Technische Dokumentation zu OpenArm
Schnittstellenhinweise, Kontrollstapel, Bereitstellungsworkflow und Integrationsreferenzen für Teams, die mit OpenArm aufbauen.
Systemumfang
OpenArm ist als forschungsfähige Manipulationsplattform und nicht als versiegelte Blackbox konzipiert. Das System soll echtes Roboterlernen, Teleoperation, Sim-to-Real-Iteration und kontaktreiche Arbeitsabläufe unterstützen, bei denen Hardware, Software und Datenerfassung aufeinander abgestimmt bleiben müssen.
Hardware-Architektur
Der Kernarm nutzt eine anthropomorphe 7-DOF-Struktur mit menschenähnlicher Redundanz, die eine natürliche Kartierung anhand von Demonstrationsflugbahnen und eine robustere Bewegungsplanung um Hindernisse herum ermöglicht. Der mechanische Rahmen besteht aus modularem Aluminium und einer einheitlichen Montagestrategie, sodass Teams Endeffektoren, Vorrichtungen und Hilfssensoren austauschen können, ohne das gesamte System neu aufbauen zu müssen.
Informationen zu mechanischem Hubraum, Nutzlast und Montagedetails finden Sie in der entsprechenden Dokumentation OpenArm-Spezifikationen Seite.
Steuerschnittstellen
OpenArm unterstützt die Kontrollmuster, die die meisten Teams während der Evaluierung und des Einsatzes benötigen: Positionskontrolle für die Ausführung von Standardbewegungen, Geschwindigkeitskontrolle für externe Schleifen mit höherer Frequenz, Impedanzkontrolle für konforme Interaktion und kraftorientierte Modi für kontaktempfindliche Aufgaben. Für demonstrationsintensive Datenerfassungsaufbauten stehen Schwerkraftkompensation und bilaterale Teleoperation zur Verfügung.
Empfohlenes Setup — Nutzen Sie Teleoperation und Schwerkraftkompensation während der frühen Aufgabenerfassung und wechseln Sie dann zu impedanz- oder kraftbewussten Richtlinien, wenn sich die Kontaktkonsistenz verbessert.
Software-Stack
OpenArm ist so konzipiert, dass es problemlos mit ROS2-basierten Robotik-Workflows zusammenarbeitet. Der erwartete Stapel umfasst Roboterbeschreibungsressourcen, Zustandsveröffentlichung, Kontrollknoten, Protokollierung und Brücken zu Simulationsumgebungen. Die Simulationsunterstützung basiert auf MuJoCo und Isaac Sim, sodass Teams Zustandsdefinitionen, Aktionsräume und Bewertungskonventionen über reale und simulierte Läufe hinweg konsistent halten können.

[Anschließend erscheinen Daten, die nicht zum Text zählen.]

-- ==== Sys2Proof/Machine/Bus.lean ====
section
/-! DEFINITION. The Station Bus Controller (06): stations, credits, items, the arbiter, attempts, answers, faults and
discovery. -/

namespace Sys2Proof.Machine

/-! ## Segments and stations -/

def Segments.get (x : Segments) : Nat → Option Segment
  | 0 => some x.seg0
  | 1 => some x.seg1
  | 2 => some x.seg2
  | 3 => some x.seg3
  | _ => none

def Segments.set (x : Segments) (n : Nat) (g : Segment) : Segments :=
  match n with
  | 0 => { x with seg0 := g }
  | 1 => { x with seg1 := g }
  | 2 => { x with seg2 := g }
  | 3 => { x with seg3 := g }
  | _ => x

def Segments.mapAll (x : Segments) (f : Segment → Segment) : Segments :=
  { seg0 := f x.seg0, seg1 := f x.seg1, seg2 := f x.seg2, seg3 := f x.seg3 }

def Sbc.seg (x : Sbc) (n : Nat) : Option Segment := x.segments.get n

def Sbc.putSeg (x : Sbc) (n : Nat) (g : Segment) : Sbc := { x with segments := x.segments.set n g }

def Sbc.station (x : Sbc) (segment address : Nat) : Option Station := x.stations.find (stationKey segment address)

def Sbc.putStation (x : Sbc) (s : Station) : Sbc :=
  { x with stations := x.stations.put (stationKey s.segment s.address) s }

/-- The stations of one segment in rising address order. -/
def Sbc.onSegment (x : Sbc) (segment : Nat) : List Station := x.stations.values.filter fun s => s.segment == segment

/-- R90: the record of a station after either reset. -/
def Station.reset (segment address : Nat) (i : StationItem) : Station :=
  { segment := segment, address := address, type := i.type, binding := i.binding, state := .absent, cause := none,
    session := 0, sequence := false, advertised := 0, credits := 0, pageSlot := none, results := [],
    resultsAwaited := 0, ticketSlot := none, callSlot := none, clearMark := false, failures := 0, faults := 0,
    lastPoll := none, delivered := (0, none), shown := 0, pollStart := none, pollDue := false }

/-- R89: the transaction in flight with a station. -/
def Sbc.flightWith (x : Sbc) (segment address : Nat) : Option Transaction :=
  (x.seg segment).bind fun g => g.inFlight.filter fun t => t.address == address

/-- R91: the frame kind of a transaction. -/
def Work.frame : Work → FrameKind
  | .latch _ => .latch
  | .clear => .clear
  | .probe => .probe
  | .poll => .poll
  | .page i => if i.kind = .stage then .stagePage else .showPage
  | .result _ => .result
  | .ticket _ => .ticket
  | .call c => if c.kind = .void then .void else .pickupCall

/-- R92: the values of byte 1. -/
def FrameKind.value : FrameKind → Nat
  | .probe => 1 | .poll => 2 | .stagePage => 3 | .showPage => 4 | .latch => 5 | .result => 6 | .ticket => 7
  | .void => 8 | .pickupCall => 9 | .clear => 10 | .probeAnswer => 17 | .pollAnswer => 18 | .ack => 19

/-- R91, R93: the body of a transaction's frame; one whose fields have no stated form has at most 96 bytes (log 5). -/
def Work.body : Work → List Byte
  | .clear => []
  | .probe => []
  | .poll => []
  | .page i => i.content.body i.version
  | .latch groups => (List.range 32).map fun n => if groups.contains n then 1 else 0
  | .result i => i.bytes.take 96
  | .ticket t => t.bytes.take 96
  | .call c => c.bytes.take 96

/-- R92: the frame an attempt sends. -/
def Transaction.bytes (f : Transaction) : List Byte :=
  stationFrame f.address f.work.frame.value f.sequence f.work.body

/-- R91: the answer a transaction waits for. -/
def Work.awaited : Work → Option FrameKind
  | .latch _ => none
  | .clear => none
  | .probe => some .probeAnswer
  | .poll => some .pollAnswer
  | _ => some .ack

/-! ## What the SBC tells other blocks -/

def Book.tellPanel (b : Book) (segment : Nat) (r : PpuReport) : Book :=
  b.withMail { b.mail with sbcToPpu := b.mail.sbcToPpu ++ [(segment, r)] }

def Book.tellKitchen (b : Book) (segment : Nat) (r : CscReport) : Book :=
  b.withMail { b.mail with sbcToCsc := b.mail.sbcToCsc ++ [(segment, r)] }

/-- R96, R97, R106: the binding owner is told of the station's state as it now stands. -/
def Book.tellOwner (b : Book) (s : Station) : Book :=
  match s.type with
  | .panel =>
    b.tellPanel s.segment (.link s.address (if s.state = .online then .online s.session else .offline))
  | .terminal =>
    b.tellKitchen s.segment
      (.link s.binding (if s.state = .online then some s.session else none) (some s.state))

/-- R108: STATION_STATE. -/
def Book.postStation (b : Book) (s : Station) (old : StationState) (new : Option StationState) (cause : StateCause)
    (reported : Option (StationType × Nat) := none) (frame : Option FrameKind := none) : Book :=
  b.post (.stationState s.segment s.address s.type s.binding (b.stationCode s) old new cause s.faults reported frame)

/-- R96, R103: a ticket is handed back as not delivered, and its slot is free. -/
def Book.ticketReturned (b : Book) (s : Station) : Option Ticket → Book
  | some t =>
    (b.tellKitchen s.segment (.ticketBack s.binding t.order t.serial)).tellKitchen s.segment (.slotFree s.binding true)
  | none => b

/-- R96, R103: a call is handed back as not delivered, and its slot is free. -/
def Book.callReturned (b : Book) (s : Station) : Option Call → Book
  | some c => (b.tellKitchen s.segment (.callBack s.binding c)).tellKitchen s.segment (.slotFree s.binding false)
  | none => b

def Transaction.ticket (t : Transaction) : Option Ticket :=
  match t.work with
  | .ticket x => some x
  | _ => none

def Transaction.call (t : Transaction) : Option Call :=
  match t.work with
  | .call x => some x
  | _ => none

/-- R96, R106, R109: any ticket and any call, in the slot or in flight, go back to the CSC. -/
def Book.handBack (b : Book) (s : Station) (flight : Option Transaction) : Book :=
  let b := (b.ticketReturned s (flight.bind Transaction.ticket)).ticketReturned s s.ticketSlot
  (b.callReturned s (flight.bind Transaction.call)).callReturned s s.callSlot

/-- R96, R106, R109: slots, lists, credits and the poll of a station that leaves ONLINE. -/
def Station.emptied (s : Station) : Station :=
  { s with
    advertised := 0, credits := 0, pageSlot := none, results := [], resultsAwaited := 0, ticketSlot := none
    callSlot := none, lastPoll := none, pollStart := none, pollDue := false }

/-! ## The arbiter -/

/-- R98: the poll of the station is due. -/
def Station.pollReady (s : Station) : Bool :=
  s.pollDue && (s.type == .terminal || (s.resultsAwaited == 0 && s.results.isEmpty))

/-- R104: the work chosen within a station. -/
def Station.choice (s : Station) : Option Work :=
  let poll := if s.pollReady then some Work.poll else none
  match s.type with
  | .panel =>
    match s.results with
    | r :: _ => some (.result r)
    | [] => match s.pageSlot with
      | some p => if 0 < s.credits then some (.page p) else poll
      | none => poll
  | .terminal =>
    match s.callSlot with
    | some c => some (.call c)
    | none => match s.ticketSlot with
      | some t => if 0 < s.credits then some (.ticket t) else poll
      | none => poll

/-- R98, R100, R101: the station's record when the first attempt of the work is sent. A call leaves its slot then, as a
ticket does, and is in flight until it is delivered or handed back (R96, R103, log 71). -/
def Station.sending (s : Station) (now : Nat) : Work → Station
  | .page _ => { s with pageSlot := none, credits := s.credits - 1 }
  | .ticket _ => { s with ticketSlot := none, credits := s.credits - 1 }
  | .call _ => { s with callSlot := none }
  | .poll => { s with pollStart := some now, pollDue := false }
  | _ => s

/-- The list from the first station after an address, wrapping. -/
def wrapAfter (last : Option Nat) (l : List Station) : List Station :=
  match last with
  | none => l
  | some a => (l.filter fun s => decide (a < s.address)) ++ l.filter fun s => decide (s.address ≤ a)

/-- R104 step 3: the station served next, with its work. -/
def Sbc.roundRobin (x : Sbc) (segment : Nat) (g : Segment) : Option (Station × Work) :=
  (wrapAfter g.lastServed (x.onSegment segment)).findSome? fun s =>
    if s.state = .online then s.choice.map fun w => (s, w) else none

def Transaction.first (address : Nat) (w : Work) (sequence : Bool) : Transaction :=
  { address := address, work := w, attempt := 1, sequence := sequence }

/-- R105: the LATCH broadcast and its record. -/
def latchChosen (segment : Nat) (g : Segment) (b : Book) (x : Sbc) : Book × Sbc :=
  let panels := (x.onSegment segment).filter fun s => s.type == .panel && s.state == .online
  (b.tellPanel segment (.broadcast g.mask (panels.map fun s => (s.address, s.session))),
    x.putSeg segment { g with inFlight := some (.first 0 (.latch g.mask) false), mask := [] })

/-- R106: CLEAR to a station with the clear mark. -/
def clearChosen (segment : Nat) (g : Segment) (s : Station) (x : Sbc) : Sbc :=
  (x.putStation { s with clearMark := false }).putSeg segment
    { g with inFlight := some (.first s.address .clear false) }

/-- R94, R100, R104: a transaction with an ONLINE station. -/
def stationChosen (now segment : Nat) (g : Segment) (s : Station) (w : Work) (x : Sbc) : Sbc :=
  (x.putStation (s.sending now w)).putSeg segment
    { g with inFlight := some (.first s.address w s.sequence), lastServed := some s.address }

/-- R97: the station probed next. -/
def Sbc.probeNext (x : Sbc) (segment : Nat) (g : Segment) : Option Station :=
  if g.probeReady then (wrapAfter g.pointer (x.onSegment segment)).find? fun s => s.state == .absent else none

/-- R97: a PROBE. -/
def probeChosen (now segment : Nat) (g : Segment) (s : Station) (x : Sbc) : Sbc :=
  x.putSeg segment
    { g with
      inFlight := some (.first s.address .probe false), pointer := some s.address, probeReady := false
      probeSent := some now }

/-- R104. -/
def arbiterChoose (segment : Nat) (t : Ctu) (b : Book) (x : Sbc) : Book × Sbc :=
  match x.seg segment with
  | none => (b, x)
  | some g =>
    if g.inFlight.isSome then (b, x)
    else if !g.mask.isEmpty then latchChosen segment g b x
    else match (x.onSegment segment).find? (·.clearMark) with
      | some s => (b, clearChosen segment g s x)
      | none => match x.roundRobin segment g with
        | some (s, w) => (b, stationChosen t.elapsed segment g s w x)
        | none => match x.probeNext segment g with
          | some s => (b, probeChosen t.elapsed segment g s x)
          | none => (b, x)

/-! ## The end of an attempt -/

def Sbc.endFlight (x : Sbc) (segment : Nat) : Sbc :=
  match x.seg segment with
  | none => x
  | some g => x.putSeg segment { g with inFlight := none }

/-- R96. -/
def stationFault (s : Station) (f : Transaction) (b : Book) (x : Sbc) : Book × Sbc :=
  let s' := { s.emptied with state := .faulted, cause := some .fault, failures := 4, faults := bump 65535 s.faults }
  let b := ((b.handBack s (some f)).tellOwner s').postStation s' s.state (some .faulted) .fault none
    (some f.work.frame)
  (b, (x.putStation s').endFlight s.segment)

/-- R95, R97: a failed attempt. -/
def attemptFailed (segment : Nat) (f : Transaction) (b : Book) (x : Sbc) : Book × Sbc :=
  match f.work, x.station segment f.address with
  | .probe, _ => (b, x.endFlight segment)
  | _, none => (b, x.endFlight segment)
  | _, some s =>
    if s.failures < 3 then
      let x := x.putStation { s with failures := s.failures + 1 }
      match x.seg segment with
      | some g => (b, x.putSeg segment { g with inFlight := some { f with attempt := f.attempt + 1 } })
      | none => (b, x)
    else stationFault s f b x

/-- R97: the credits a type may report. -/
def creditsInRange (t : StationType) (n : Nat) : Bool :=
  match t with
  | .panel => decide (1 ≤ n) && decide (n ≤ 4)
  | .terminal => decide (1 ≤ n) && decide (n ≤ 16)

/-- R97: the record of a station that comes ONLINE. -/
def Station.found (s : Station) (credits now : Nat) : Station :=
  { s with
    state := .online, cause := some .found, session := s.session + 1, sequence := false, advertised := credits
    credits := credits, failures := 0, delivered := (0, none), shown := 0, lastPoll := none, pollStart := some now
    pollDue := false }

/-- R97: a PROBE_ANSWER. -/
def probeAnswered (now : Nat) (s : Station) (type : StationType) (credits : Nat) (b : Book) (x : Sbc) : Book × Sbc :=
  if type = s.type ∧ creditsInRange s.type credits then
    let s' := s.found credits now
    ((b.tellOwner s').postStation s' s.state (some .online) .found, (x.putStation s').endFlight s.segment)
  else
    let s' := { s with state := .mismatch, cause := some .mismatch }
    (b.postStation s' s.state (some .mismatch) .mismatch (some (type, credits)),
      (x.putStation s').endFlight s.segment)

/-- R91: the event belongs to the type, with every field in its range. -/
def eventValid (t : StationType) : StationEvent → Bool
  | .checkIn _ => t == .panel
  | .walkup n => t == .panel && decide (1 ≤ n) && decide (n ≤ 4)
  | .endMeeting => t == .panel
  | .extend => t == .panel
  | .cartArrived n => t == .panel && decide (1 ≤ n) && decide (n ≤ 1023)
  | .ticketTaken n => t == .terminal && decide (1 ≤ n) && decide (n ≤ 1023)
  | .dispatched n => t == .terminal && decide (1 ≤ n) && decide (n ≤ 1023)
  | .pickedUp n => t == .terminal && decide (1 ≤ n) && decide (n ≤ 1023)

/-- R91, R95: the body of a POLL_ANSWER is valid; the shown version of a terminal is 0. -/
def pollValid (s : Station) (credits shown : Nat) (events : List StationEvent) : Bool :=
  decide (events.length ≤ 2) && events.all (eventValid s.type) && decide (credits ≤ 16) && decide (shown ≤ 65535) &&
    (s.type == .panel || shown == 0) && decide (credits ≤ s.advertised - s.credits)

Sehen Software & Simulation für die Details auf Umgebungsebene.
Integrationsworkflow
Eine typische Integrationssequenz sieht wie folgt aus: Validieren Sie die mechanische Montage und den Arbeitsbereichsabstand, überprüfen Sie die Übertragung und Kalibrierung des Gelenkzustands, führen Sie risikoarme Positionsbewegungen durch, aktivieren Sie Teleoperations- oder Impedanzmodi, verbinden Sie Protokollierung und Aufgabenmetadaten und gehen Sie dann zur strukturierten Datenerfassung oder Richtlinienbewertung über. Dieser abgestufte Ablauf verringert das Einschaltrisiko und erleichtert das Debuggen, wenn sich Sensoren, Endeffektoren oder Datenschemata ändern.
Bereitschaft zur Datenerfassung
OpenArm ist besonders nützlich, wenn das Ziel nicht nur in der Bewegungsausführung, sondern auch in der Datengenerierung besteht. Das System ist so konzipiert, dass Demonstrationen, Ausfälle, Wiederholungsversuche, Kontaktzustände und Bedienereingriffe zu wiederverwendbaren Trainingsdaten werden können. Aus diesem Grund ist die Dokumentation auf Hardware, Software, Sicherheit und Datenerfassung aufgeteilt, anstatt den Roboter als einzelnes statisches Produktblatt zu behandeln.
Sehen OpenArm-Datenerfassung für den empfohlenen Arbeitsablauf.
Referenzkarte
Plattformdesign
Systempositionierung, Architektur und warum OpenArm datenzentriert ist.
HardwareSpezifikationen
Nutzlast, Reichweite, Abmessungen und Details zur mechanischen Integration.
SoftwareROS2 und Simulation
Steuermodi, Simulationsausrichtung und Schnittstellen für die Bereitstellung.
SicherheitSicherheitshinweise
Betriebspraktiken für Human-in-the-Loop-Manipulationsarbeiten.